La inclinación ante la dama. El apretón de mano mirando a
los ojos, ante el caballero. Gentleman que ha olido buen botín.
Aquí puede estar y está una buena camada. El viaje valió la
pena. La carcajada jovial. Eton College. Los colonizados,
encantados. Sabemos bien quién ganó la regata este año entre
Oxford y Cambridge. Pero ignoramos qué indios viven en el
Chaco. Mister Chatwin sabe muy bien de nuestra ignorancia.

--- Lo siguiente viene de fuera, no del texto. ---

-- ==== Sys2Proof/Machine/Ptp.lean ====
section
/-! DEFINITION. Transmit timestamps, and what is written at transmit into PTP event messages (R40, R41, R64, R78). The layout of PTP messages, their
transport numbers and the direction of each correction are those of IEEE 1588-2019 (PRESUMED, log 128). -/

namespace Sys2Proof.Machine

/-- Position of the EtherType of a frame past its VLAN tags. -/
def typeAt (frame : List Byte) : Nat → Nat → Nat
  | 0, i => i
  | fuel + 1, i => if beNat (slice frame i 2) = 0x8100 ∨ beNat (slice frame i 2) = 0x88A8 then typeAt frame fuel (i + 4) else i

/-- Where the PTP header of an event message begins, over IEEE 802.3, UDP/IPv4 or UDP/IPv6, and where its UDP checksum stands, if it has one. -/
def ptpAt (frame : List Byte) : Option (Nat × Option Nat) :=
  let i := typeAt frame 2 12
  let type := beNat (slice frame i 2)
  let udp := fun (u : Nat) => if beNat (slice frame (u + 2) 2) = 319 then some (u + 8, some (u + 6)) else none
  let found : Option (Nat × Option Nat) :=
    if type = 0x88F7 then some (i + 2, none)
    else if type = 0x0800 ∧ (byteAt frame (i + 11)).toNat = 17 then udp (i + 2 + (byteAt frame (i + 2)).toNat % 16 * 4)
    else if type = 0x86DD ∧ (byteAt frame (i + 8)).toNat = 17 then udp (i + 42)
    else none
  found.filter fun x => decide ((byteAt frame x.1).toNat % 16 < 4) && decide (x.1 + 44 ≤ frame.length)

/-- The words of some octets. -/
def words16 : List Byte → List Nat
  | a :: b :: rest => (a.toNat * 256 + b.toNat) :: words16 rest
  | [a] => [a.toNat * 256]
  | [] => []

/-- Octets of a PTP message written, with its UDP checksum brought up to date where there is one. -/
def ptpWrite (frame : List Byte) (sum : Option Nat) (i : Nat) (v : List Byte) : List Byte :=
  let f := overlay frame i v
  match sum with
  | none => f
  | some c =>
    let old := beNat (slice frame c 2)
    if old = 0 then f
    else overlay f c (beBytes 2 (((words16 (slice frame i v.length)).zip (words16 v)).foldl (fun a w => checksumStep a w.1 w.2) old))

/-- correctionField of a message that a transparent clock has held, in 2^-16 ns (R41): the time it stayed, and the asymmetry of the link that it came by
for Sync and Pdelay_Resp, or leaves by for the requests (R64). -/
def State.residence (s : State) (type inPort outPort arrived stamp : Nat) : Int :=
  let asym := fun (n : Nat) => toSigned 32 (s.rd Od.ptpAsymmetry (portInst n))
  (stamp : Int) - (arrived : Int) + (if type = 0 ∨ type = 3 then asym inPort else -(asym outPort))

/-- What transmit writes into a frame of a port on which PTP runs (R41): the origin timestamp of a one-step Sync of an ordinary or a boundary clock, and the
correctionField of a transparent clock; a peer-to-peer one corrects Sync alone. -/
def State.ptpOut (s : State) (n : Nat) (c : Copy) (frame : List Byte) : List Byte :=
  let role := s.rd Od.ptpRole
  if s.rd Od.ptpPortEnable (portInst n) = 0 then frame
  else
    match ptpAt frame with
    | none => frame
    | some (i, sum) =>
      let type := (byteAt frame i).toNat % 16
      if (role = 1 ∨ role = 2) ∧ type = 0 ∧ bitOf (byteAt frame (i + 6)).toNat 1 = false then
        ptpWrite frame sum (i + 34) (beBytes 10 (time96 c.stamp / 65536))
      else if role = 3 ∨ (role = 4 ∧ type = 0) then
        let held := s.residence type (bits c.k.hv 1903 1888) n (ofTime96 (bits c.k.hv 2047 1952)) c.stamp
        ptpWrite frame sum (i + 8) (beBytes 8 (ofSigned 64 (toSigned 64 (beNat (slice frame (i + 8) 8)) + held)))
      else frame

/-- The transmit timestamp of an event message goes to the Keeper (R41). -/
def State.ptpStamp (s : State) (n : Nat) (c : Copy) (frame : List Byte) : State :=
  if s.rd Od.ptpPortEnable (portInst n) = 1 ∧ (ptpAt frame).isSome = true then s.emit (.ptpSent n (time96 c.stamp)) else s

/-- Package time of the first byte of a frame that leaves port `n` now, with TS_TX_ADJUST added (R40, R78). -/
def State.txStamp (s : State) (n : Nat) : Nat := ((s.time.now : Int) + toSigned 32 (s.rd Od.tsTxAdjust (portInst n))).toNat

end Sys2Proof.Machine
end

Sabe tanto como que encuentra servidores que sueñan con
pertenecer o volver al reino de Su Majestad. Por eso el hombre
del Primer Mundo hizo notar que no tiene mucho tiempo. Por
eso es tan preciso en sus preguntas e intereses. No hay que ser
prejuicioso por aquello de time is money pero en general estos
intelectuales del Tercer Mundo son lenguaraces que quieren
decir todo a su huésped, descubrirse, desnudarse ante el Sir,
que nunca ha dejado de ser su Sir.
Sonríe, no va a ir al Chaco, no, no. Pero puede ser en el futuro,
si la cosa entra. Si Patagonia da resultado. Empezar por ahí.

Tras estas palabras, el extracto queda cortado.